Hagimoto is not only skilled at making ordinary performers into professional comedians, but also in drawing out the comedic side of celebrities. Among those he developed into comedic starts includes Kiyoshi Maekawa (singer, previously a "cool" character actor), Hiroshi Uchiyama and Cool Five (mood ballad group), Rie Nakahara (young ballad singer), Junko Maya (formerly a stage actress), and Masaru Shiga (villain actor).

However, though Hagimoto's popularity and fame rose through his programs, many stars were washed up in the process.
By appearing on his programs, many stars sacrificed their acting or musical careers. Though their renewed popularity was mostly due to Hagimoto's talents, many became overconfident in their own abilities. One example is Seiroku Saito, who gained sudden fame appearing on Kin Doko, but was rarely seen on television afterward.

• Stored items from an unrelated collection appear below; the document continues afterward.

-- ==== Sys2Proof/Laws/State.lean ====
section
/-! SUPPORT. What each named update of the state leaves and changes, field by field. -/

namespace Sys2Proof.Machine

/-! State.setVec -/

@[simp] theorem State.setVec_others (s : State) (v : VecState) : (s.setVec v).others = s.others := rfl
@[simp] theorem State.setVec_cores (s : State) (v : VecState) : (s.setVec v).cores = s.cores := rfl
@[simp] theorem State.setVec_mem (s : State) (v : VecState) : (s.setVec v).mem = s.mem := rfl
@[simp] theorem State.setVec_time (s : State) (v : VecState) : (s.setVec v).time = s.time := rfl
@[simp] theorem State.setVec_stepNo (s : State) (v : VecState) : (s.setVec v).stepNo = s.stepNo := rfl
@[simp] theorem State.setVec_free (s : State) (v : VecState) : (s.setVec v).free = s.free := rfl
@[simp] theorem State.setVec_agenda (s : State) (v : VecState) : (s.setVec v).agenda = s.agenda := rfl
@[simp] theorem State.setVec_stopped (s : State) (v : VecState) : (s.setVec v).stopped = s.stopped := rfl
@[simp] theorem State.setVec_booted (s : State) (v : VecState) : (s.setVec v).booted = s.booted := rfl
@[simp] theorem State.setVec_recovery (s : State) (v : VecState) : (s.setVec v).recovery = s.recovery := rfl
@[simp] theorem State.setVec_resets (s : State) (v : VecState) : (s.setVec v).resets = s.resets := rfl
@[simp] theorem State.setVec_gangs (s : State) (v : VecState) : (s.setVec v).gangs = s.gangs := rfl
@[simp] theorem State.setVec_nextGang (s : State) (v : VecState) : (s.setVec v).nextGang = s.nextGang := rfl
@[simp] theorem State.setVec_predictor (s : State) (v : VecState) : (s.setVec v).predictor = s.predictor := rfl
@[simp] theorem State.setVec_tlb (s : State) (v : VecState) : (s.setVec v).tlb = s.tlb := rfl
@[simp] theorem State.setVec_softErrors (s : State) (v : VecState) : (s.setVec v).softErrors = s.softErrors := rfl
@[simp] theorem State.setVec_watchFlight (s : State) (v : VecState) : (s.setVec v).watchFlight = s.watchFlight := rfl
@[simp] theorem State.setVec_pubs (s : State) (v : VecState) : (s.setVec v).pubs = s.pubs := rfl
@[simp] theorem State.setVec_migrations (s : State) (v : VecState) : (s.setVec v).migrations = s.migrations := rfl
@[simp] theorem State.setVec_packets (s : State) (v : VecState) : (s.setVec v).packets = s.packets := rfl
@[simp] theorem State.setVec_outbox (s : State) (v : VecState) : (s.setVec v).outbox = s.outbox := rfl
@[simp] theorem State.setVec_log (s : State) (v : VecState) : (s.setVec v).log = s.log := rfl
@[simp] theorem State.setVec_diesPresent (s : State) (v : VecState) : (s.setVec v).diesPresent = s.diesPresent := rfl
@[simp] theorem State.setVec_cxlSize (s : State) (v : VecState) : (s.setVec v).cxlSize = s.cxlSize := rfl
@[simp] theorem State.setVec_linkHalf (s : State) (v : VecState) : (s.setVec v).linkHalf = s.linkHalf := rfl
@[simp] theorem State.setVec_retrains (s : State) (v : VecState) : (s.setVec v).retrains = s.retrains := rfl
@[simp] theorem State.setVec_capBase (s : State) (v : VecState) : (s.setVec v).capBase = s.capBase := rfl
@[simp] theorem State.setVec_mgmt (s : State) (v : VecState) : (s.setVec v).mgmt = s.mgmt := rfl
@[simp] theorem State.setVec_millerFw (s : State) (v : VecState) : (s.setVec v).millerFw = s.millerFw := rfl
@[simp] theorem State.setVec_clock (s : State) (v : VecState) : (s.setVec v).clock = s.clock := rfl
@[simp] theorem State.setVec_activations (s : State) (v : VecState) : (s.setVec v).activations = s.activations := rfl
@[simp] theorem State.setVec_nextNode (s : State) (v : VecState) : (s.setVec v).nextNode = s.nextNode := rfl
@[simp] theorem State.setVec_nextImage (s : State) (v : VecState) : (s.setVec v).nextImage = s.nextImage := rfl
@[simp] theorem State.setVec_saved (s : State) (v : VecState) : (s.setVec v).saved = s.saved := rfl
@[simp] theorem State.setVec_me_num (s : State) (v : VecState) : (s.setVec v).me.num = s.me.num := rfl
@[simp] theorem State.setVec_me_core (s : State) (v : VecState) : (s.setVec v).me.core = s.me.core := rfl
@[simp] theorem State.setVec_me_slot (s : State) (v : VecState) : (s.setVec v).me.slot = s.me.slot := rfl
@[simp] theorem State.setVec_me_miller (s : State) (v : VecState) : (s.setVec v).me.miller = s.me.miller := rfl
@[simp] theorem State.setVec_me_status (s : State) (v : VecState) : (s.setVec v).me.status = s.me.status := rfl
@[simp] theorem State.setVec_me_level (s : State) (v : VecState) : (s.setVec v).me.level = s.me.level := rfl
@[simp] theorem State.setVec_me_pc (s : State) (v : VecState) : (s.setVec v).me.pc = s.me.pc := rfl
@[simp] theorem State.setVec_me_tok (s : State) (v : VecState) : (s.setVec v).me.tok = s.me.tok := rfl
@[simp] theorem State.setVec_me_ext (s : State) (v : VecState) : (s.setVec v).me.ext = s.me.ext := rfl
@[simp] theorem State.setVec_me_regs (s : State) (v : VecState) : (s.setVec v).me.regs = s.me.regs := rfl
@[simp] theorem State.setVec_me_pend (s : State) (v : VecState) : (s.setVec v).me.pend = s.me.pend := rfl
@[simp] theorem State.setVec_me_wbase (s : State) (v : VecState) : (s.setVec v).me.wbase = s.me.wbase := rfl
@[simp] theorem State.setVec_me_wlo (s : State) (v : VecState) : (s.setVec v).me.wlo = s.me.wlo := rfl
@[simp] theorem State.setVec_me_rets (s : State) (v : VecState) : (s.setVec v).me.rets = s.me.rets := rfl
@[simp] theorem State.setVec_me_wsp (s : State) (v : VecState) : (s.setVec v).me.wsp = s.me.wsp := rfl
@[simp] theorem State.setVec_me_rsp (s : State) (v : VecState) : (s.setVec v).me.rsp = s.me.rsp := rfl
@[simp] theorem State.setVec_me_tokens (s : State) (v : VecState) : (s.setVec v).me.tokens = s.me.tokens := rfl
@[simp] theorem State.setVec_me_cr (s : State) (v : VecState) : (s.setVec v).me.cr = s.me.cr := rfl
@[simp] theorem State.setVec_me_gang (s : State) (v : VecState) : (s.setVec v).me.gang = s.me.gang := rfl
@[simp] theorem State.setVec_me_spad (s : State) (v : VecState) : (s.setVec v).me.spad = s.me.spad := rfl
@[simp] theorem State.setVec_me_barriers (s : State) (v : VecState) : (s.setVec v).me.barriers = s.me.barriers := rfl
@[simp] theorem State.setVec_me_arrived (s : State) (v : VecState) : (s.setVec v).me.arrived = s.me.arrived := rfl
@[simp] theorem State.setVec_me_triggered (s : State) (v : VecState) : (s.setVec v).me.triggered = s.me.triggered := rfl
@[simp] theorem State.setVec_me_pause (s : State) (v : VecState) : (s.setVec v).me.pause = s.me.pause := rfl
@[simp] theorem State.setVec_me_yieldTurns (s : State) (v : VecState) : (s.setVec v).me.yieldTurns = s.me.yieldTurns := rfl
@[simp] theorem State.setVec_me_prov (s : State) (v : VecState) : (s.setVec v).me.prov = s.me.prov := rfl
@[simp] theorem State.setVec_me_copies (s : State) (v : VecState) : (s.setVec v).me.copies = s.me.copies := rfl
@[simp] theorem State.setVec_me_owed (s : State) (v : VecState) : (s.setVec v).me.owed = s.me.owed := rfl
@[simp] theorem State.setVec_me_early (s : State) (v : VecState) : (s.setVec v).me.early = s.me.early := rfl
@[simp] theorem State.setVec_me_givers (s : State) (v : VecState) : (s.setVec v).me.givers = s.me.givers := rfl
@[simp] theorem State.setVec_me_matWriters (s : State) (v : VecState) : (s.setVec v).me.matWriters = s.me.matWriters := rfl
@[simp] theorem State.setVec_me_holders (s : State) (v : VecState) : (s.setVec v).me.holders = s.me.holders := rfl
@[simp] theorem State.setVec_me_woke (s : State) (v : VecState) : (s.setVec v).me.woke = s.me.woke := rfl
@[simp] theorem State.setVec_me_writers (s : State) (v : VecState) : (s.setVec v).me.writers = s.me.writers := rfl
@[simp] theorem State.setVec_me_fresh (s : State) (v : VecState) : (s.setVec v).me.fresh = s.me.fresh := rfl
@[simp] theorem State.setVec_me_brun (s : State) (v : VecState) : (s.setVec v).me.brun = s.me.brun := rfl
@[simp] theorem State.setVec_me_machine (s : State) (v : VecState) : (s.setVec v).me.machine = s.me.machine := rfl
@[simp] theorem State.setVec_me_remoteFail (s : State) (v : VecState) : (s.setVec v).me.remoteFail = s.me.remoteFail := rfl
@[simp] theorem State.setVec_me_checked (s : State) (v : VecState) : (s.setVec v).me.checked = s.me.checked := rfl
@[simp] theorem State.setVec_me_met (s : State) (v : VecState) : (s.setVec v).me.met = s.me.met := rfl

Aside from starring in and producing top-rate variety programs, he became the face of programs beginning with Suta Tanjo (NTV) in 1971, continuing with Oru sta Kazoku Taiko Utagassen (Fuji) as host, the still running 24-Jikan Terebi ("24 Hour Television") (NTV) from 1978, and also in radio on the Rajio Chariti Myujikkuson ("Radio Charity Music-thon") (Nippon Hoso) from 1975.

Hagimoto went on a six-month "recharge" hiatus from all his regular programs starting in March 1985. He stated that he didn't have the confidence to maintain the popularity of his "100% Otoko" level, also commenting that he was tired of the ad lib style programs that were becoming popular at the time. He reportedly never liked ad-lib, often begging partner Sakagami backstage to stick to the script. However, in regards to requests from NTV director Takao Saito to follow the script he commented that "performers have pride as performers", and was known to ad-lib on stage at times.
Regarding the hiatus he was also noted afterward as saying that he felt down about the start of a downward trend in ratings.

===Post-hiatus===

After returning from hiatus, he returned to television but struggled with the failure of subsequent programs,
and saw the surrender of his early '80s spot in the "Owarai Big 3" with Beat Takeshi and Tamori to Sanma Akashiya. However, he still regularly appears on television such as on Kinchan & Katori Shingo no Zen-Nihon Kaso Taisho ("Kinchan & Shingo Katori's All-Japan Costume Grand Prix"), and is still a household name.
He hosted the closing ceremonies of the Nagano Olympics in 1998. Since 1980, he has been active organizing the Kinchan Gekidan with Kiyoshi Maegawa, performing on stage.

== Kinchan baseball club ==

As a boy he loved baseball and was devoted to his high school team. Perhaps due to that and a lament for the recent decline in baseball's popularity in Japan, he aimed to show the fun of baseball by starting the Kantō-based amateur baseball "Ibaraki Golden Golds" (based in Sakuragawa-mura, now Inashiki-shi, Ibaraki) of the Nippon Yakyū Renmei (Japanese Baseball Association) on December 26, 2004. With an unprecedented collection of former professional players, comedians, and a female player he created the most popular amateur team ever. This started a trend of clubs started by celebrities such as Kensaku Morita, Jōji Yamamoto, and Hiroshi Moriguchi, and made a large contribution to the revival of baseball's popularity.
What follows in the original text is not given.